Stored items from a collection

/-! ### BUNDLE_WRITTEN (R287, R288) -/

theorem markChanged_regs (s : State) (i : Nat) : (markChanged s i).regs = s.regs := rfl

theorem markChanged_rqt (s : State) (i : Nat) : (markChanged s i).rqt = s.rqt := rfl

theorem markChanged_ops (s : State) (i : Nat) : (markChanged s i).ops = s.ops := rfl

theorem endPark_regs (s : State) (i : Nat) (o : BundleOp) : (endPark s i o).regs = s.regs := rfl

theorem endPark_ops (s : State) (i : Nat) (o : BundleOp) : (endPark s i o).ops = s.ops := rfl

theorem entryOf_endPark (s : State) (i : Nat) (o : BundleOp) :
    entryOf (endPark s i o) i = { entryOf s i with state := .parked, bundle := o.addr } :=
  entryOf_setEntry s i (e := { entryOf s i with state := .parked, bundle := o.addr }) nofun

section
variable (s : State) (i : Nat) (o : BundleOp)

/-- The parts of a bundle in order: the start of its header unless it has been written, then what is sealed. -/
def bundleParts : List (Nat × List Byte) := (if o.begun then [] else [(o.addr, headStart s (entryOf s i) o)]) ++ (sealBundle s i o).1

/-- The parts written, until one is denied. -/
def bundleSent : State × Bool × Nat := raileStores (touchBundle s i o) (entryOf s i).ld (bundleParts s i o) 0

/-- The same, with the bytes counted. -/
def bundleCounted : State :=
  meterMem (regBump (bundleSent s i o).1 (bndReg 0x70) (bundleSent s i o).2.2) (.entry i) (bundleSent s i o).2.2

/-- The operation ended, and its BUNDLE record due. -/
def bundleClosed : State :=
  jrnlPut (flushProgress (opGone (bundleCounted s i o) i o) i) i 5 (bundleBody o (entryOf s i).queue (sealBundle s i o).2)

variable {s i o}

theorem bundleSent_accessed : Accessed s (bundleSent s i o).1 := (touchBundle_accessed ..).trans (raileStores_accessed ..)

theorem bundleCounted_spec :
    (bundleCounted s i o).rqt = s.rqt ∧ workOf (bundleCounted s i o) i = workOf s i
      ∧ ∀ r, BndReg r → regGet (bundleCounted s i o) r
        = if r = bndReg 0x70 then (regGet s r + (bundleSent s i o).2.2) % 2 ^ 64 else regGet s r := by
  have hsent : Accessed s (bundleSent s i o).1 := bundleSent_accessed
  refine ⟨?_, ?_, fun r hr => ?_⟩
  · exact (regBump_rqt ..).trans hsent.rqt
  · rw [bundleCounted, workOf, meterMem, regBump_work, hsent.work]
    rfl
  · refine (regGet_regBump ..).trans ?_
    rw [hsent.regs r hr, hsent.regs _ (by decide)]
    by_cases h70 : r = bndReg 0x70
    · rw [if_pos h70, if_pos h70, h70]
    · rw [if_neg h70, if_neg h70]

theorem bundleClosed_spec :
    (bundleClosed s i o).rqt = s.rqt ∧ opOf (bundleClosed s i o) i = none
      ∧ ∀ r, BndReg r → regGet (bundleClosed s i o) r
        = if r = bndReg 0x70 then (regGet s r + (bundleSent s i o).2.2) % 2 ^ 64 else regGet s r := by
  obtain ⟨hrqt, -, hregs⟩ := bundleCounted_spec (s := s) (i := i) (o := o)
  obtain ⟨grqt, -, gop, gregs⟩ := opGone_spec (bundleCounted s i o) i o
  have hsame : SameBundles (opGone (bundleCounted s i o) i o) (bundleClosed s i o) :=
    (flushProgress_sameBundles ..).trans (jrnlPut_sameBundles ..)
  exact ⟨hsame.rqt.trans (grqt.trans hrqt), (hsame.opOf i).trans gop,
    fun r hr => (hsame.regs r hr).trans ((gregs r hr).trans (hregs r hr))⟩

/-- A bundle that ends counts its bytes and itself, and has its record. -/
theorem bundleEnded_spec {c : State} {off status : Nat} (hoff : BndReg off) (hne : off ≠ bndReg 0x70)
    (hregs : ∀ r, BndReg r → regGet c r = regGet (bundleClosed s i o) r) :
    let n := bundleRecord (regBump c off 1) i status o.committed none
    opOf n i = opOf c i ∧ entryOf n i = entryOf c i ∧ rises (bndReg 0x70) (bundleSent s i o).2.2 s n ∧ rises off 1 s n := by
  intro n
  obtain ⟨-, -, hclosed⟩ := bundleClosed_spec (s := s) (i := i) (o := o)
  have hsame : SameBundles (regBump c off 1) n := bundleRecord_sameBundles ..
  refine ⟨(hsame.opOf i).trans ?_, (hsame.entryOf i).trans ?_, ?_, ?_⟩
  · rw [opOf, regBump_ops]; rfl
  · rw [entryOf, regBump_rqt]; rfl
  · rw [rises, hsame.regs _ (by decide), regGet_regBump, if_neg hne.symm, hregs _ (by decide), hclosed _ (by decide), if_pos rfl]
  · rw [rises, hsame.regs _ hoff, regGet_regBump, if_pos rfl, hregs _ hoff, hclosed _ hoff, if_neg hne]

end

section
variable {s : State} {i : Fin 4096} {o : BundleOp} (hop : opOf s i.val = some o) (hk : o.kind < 2)
include hop hk

theorem exec_bundleWritten_open (hopen : raileOpen s o.addr = true) :
    exec (.bundleWritten i) s = .next (
      if !(bundleSent s i.val o).2.1 then abandonBundle (bundleCounted s i.val o) i.val o 0x0106
      else if o.kind = 0 then
        bundleRecord (regBump (markChanged (bundleClosed s i.val o) i.val) (bndReg 0x40) 1) i.val 0x0100 o.committed none
      else bundleRecord (regBump (endPark (bundleClosed s i.val o) i.val o) (bndReg 0x48) 1) i.val 0x0101 o.committed none) := by
  have hparts : (if o.begun then (sealBundle s i.val o).1 else (o.addr, headStart s (entryOf s i.val) o) :: (sealBundle s i.val o).1)
      = bundleParts s i.val o := by
    unfold bundleParts
    split <;> rfl
  change execBundleWritten i s = _
  unfold execBundleWritten
  rw [hop]
  dsimp only
  rw [if_neg (Nat.not_le.2 hk), if_neg (by rw [hopen]; decide), hparts, apply_ite Host.Outcome.next, apply_ite Host.Outcome.next]
  rfl

theorem exec_bundleWritten_stalled (hopen : raileOpen s o.addr = false) :
    exec (.bundleWritten i) s = .next (setOp s { o with stallAt := some (o.stallAt.getD (rqtNow s)) }) := by
  change execBundleWritten i s = _
  unfold execBundleWritten
  rw [hop]
  dsimp only
  rw [if_neg (Nat.not_le.2 hk), if_pos (by rw [hopen]; rfl)]

/-- Every part written ends the operation. -/
theorem bundleWritten_whole (hopen : raileOpen s o.addr = true) (hwhole : (bundleSent s i.val o).2.1 = true) :
    ∃ n, exec (.bundleWritten i) s = .next n ∧ opOf n i.val = none ∧ rises (bndReg 0x70) (bundleSent s i.val o).2.2 s n
      ∧ (o.kind = 0 → entryOf n i.val = entryOf s i.val ∧ rises (bndReg 0x40) 1 s n)
      ∧ (o.kind = 1 → (entryOf n i.val).state = .parked ∧ (entryOf n i.val).bundle = o.addr ∧ rises (bndReg 0x48) 1 s n) := by
  obtain ⟨hrqt, hgone, -⟩ := bundleClosed_spec (s := s) (i := i.val) (o := o)
  have hexec := exec_bundleWritten_open hop hk hopen
  rw [if_neg (by rw [hwhole]; decide)] at hexec
  by_cases hexport : o.kind = 0
  case pos =>
    rw [if_pos hexport] at hexec
    obtain ⟨hnop, hnentry, hbytes, hcount⟩ := bundleEnded_spec (s := s) (i := i.val) (o := o) (off := bndReg 0x40) (status := 0x0100)
      (c := markChanged (bundleClosed s i.val o) i.val) (by decide) (by decide) (fun r _ => regGet_congr (markChanged_regs ..) r)
    have hentry := entryOf_of_rqt ((markChanged_rqt (bundleClosed s i.val o) i.val).trans hrqt) i.val
    have hend := hnop.trans ((opOf_of_ops (markChanged_ops (bundleClosed s i.val o) i.val) i.val).trans hgone)
    exact ⟨_, hexec, hend, hbytes, fun _ => ⟨hnentry.trans hentry, hcount⟩, fun h => absurd (hexport.symm.trans h) (by decide)⟩
  case neg =>
    rw [if_neg hexport] at hexec
    obtain ⟨hnop, hnentry, hbytes, hcount⟩ := bundleEnded_spec (s := s) (i := i.val) (o := o) (off := bndReg 0x48) (status := 0x0101)
      (c := endPark (bundleClosed s i.val o) i.val o) (by decide) (by decide) (fun r _ => regGet_congr (endPark_regs ..) r)
    have hentry := entryOf_endPark (bundleClosed s i.val o) i.val o
    have hend := hnop.trans ((opOf_of_ops (endPark_ops (bundleClosed s i.val o) i.val o) i.val).trans hgone)
    exact ⟨_, hexec, hend, hbytes, fun h => absurd h hexport, fun _ => ⟨by rw [hnentry, hentry], by rw [hnentry, hentry], hcount⟩⟩

/-- A part that is denied gives the operation up. -/
theorem bundleWritten_denied (hopen : raileOpen s o.addr = true) (hdenied : (bundleSent s i.val o).2.1 = false) :
    exec (.bundleWritten i) s = .next (abandonBundle (bundleCounted s i.val o) i.val o 0x0106) := by
  rw [exec_bundleWritten_open hop hk hopen, if_pos (by rw [hdenied]; rfl)]

/-! ### BUNDLE_WRITE_FAILED (R290) -/

omit hk in
/-- While the peer cannot be reached and TIMEOUT_MS has not passed, the operation waits. -/
theorem exec_bundleWriteFailed_waits {t0 : Nat} (hclosed : raileOpen s o.addr = false) (hstall : o.stallAt = some t0)
    (htime : rqtNow s < t0 + regField s (bndReg 0x38) 15 0 * 100000) : exec (.bundleWriteFailed i) s = .next s := by
  change execBundleWriteFailed i s = _
  unfold execBundleWriteFailed
  rw [hop]
  dsimp only
  rw [hstall, if_pos (by simp [hclosed, htime])]

/-- Otherwise it is given up. -/
theorem exec_bundleWriteFailed_ends (h : ¬ (raileOpen s o.addr = false ∧ ∃ t0, o.stallAt = some t0
      ∧ rqtNow s < t0 + regField s (bndReg 0x38) 15 0 * 100000)) :
    exec (.bundleWriteFailed i) s = .next (abandonBundle s i.val o 0x0106) := by
  change execBundleWriteFailed i s = _
  unfold execBundleWriteFailed
  rw [hop]
  dsimp only
  cases hstall : o.stallAt with
  | none => rw [if_neg (by simp; omega)]
  | some t0 =>
    rw [if_neg]
    rintro (hkind | hwaits)
    · omega
    · rw [Bool.and_eq_true, Bool.not_eq_true', decide_eq_true_iff] at hwaits
      exact h ⟨hwaits.1, t0, hstall, hwaits.2⟩

end

/-! ### The obligation -/

/-- EXPORT and PARK of an entry that the checks of R285 pass. -/
theorem bundleCmd_starts {m : Mbox} {p : List Byte} {s : State} {t : LdId} {i kind : Nat} (hidle : opOf s i = none)
    (hret : retained (entryOf s i) = true) (hrel : (workOf s i).releaseReq = false)
    (hfork : (carried (placed s t) i).any (fun x => bitAt x.2.2 1 && !bitAt x.2.2 0) = false)
    (hroom : (snapshot (placed s t) i kind (fld p 0x10 8)).len ≤ fld p 0x18 8) (hnode : fld p 0x10 8 / 2 ^ 52 ≠ ownNode s) :
    let n := reply (startBundle (placed s t) i kind (fld p 0x10 8) (fld p 0x18 8)) m 0 (bruahOut 0 [])
    (∃ o, opOf n i = some o ∧ o.kind = kind ∧ o.addr = fld p 0x10 8 ∧ o.len = (snapshot (placed s t) i kind (fld p 0x10 8)).len
      ∧ o.committed = (entryOf s i).committed ∧ n.ops.length = s.ops.length + 1)
    ∧ entryOf n i = entryOf (opStarted (placed s t) i kind (fld p 0x10 8)) i
    ∧ workOf n i = workOf (opStarted (placed s t) i kind (fld p 0x10 8)) i := by
  obtain ⟨hop, hrqt, hwork⟩ := startBundle_spec (s := placed s t) hidle hret hrel hfork hroom 
    (fun h => hnode (h.trans (ownNode_congr rfl)))
  exact ⟨hop, entryOf_of_rqt hrqt _, workOf_of_work hwork _⟩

WORK INSTRUCTION: Search term "hcount": return each line of the data that contains it.

RESPONSE TO THE TASK:
    obtain ⟨hnop, hnentry, hbytes, hcount⟩ := bundleEnded_spec (s := s) (i := i.val) (o := o) (off := bndReg 0x40) (status := 0x0100)
    exact ⟨_, hexec, hend, hbytes, fun _ => ⟨hnentry.trans hentry, hcount⟩, fun h => absurd (hexport.symm.trans h) (by decide)⟩
    obtain ⟨hnop, hnentry, hbytes, hcount⟩ := bundleEnded_spec (s := s) (i := i.val) (o := o) (off := bndReg 0x48) (status := 0x0101)
    exact ⟨_, hexec, hend, hbytes, fun h => absurd h hexport, fun _ => ⟨by rw [hnentry, hentry], by rw [hnentry, hentry], hcount⟩⟩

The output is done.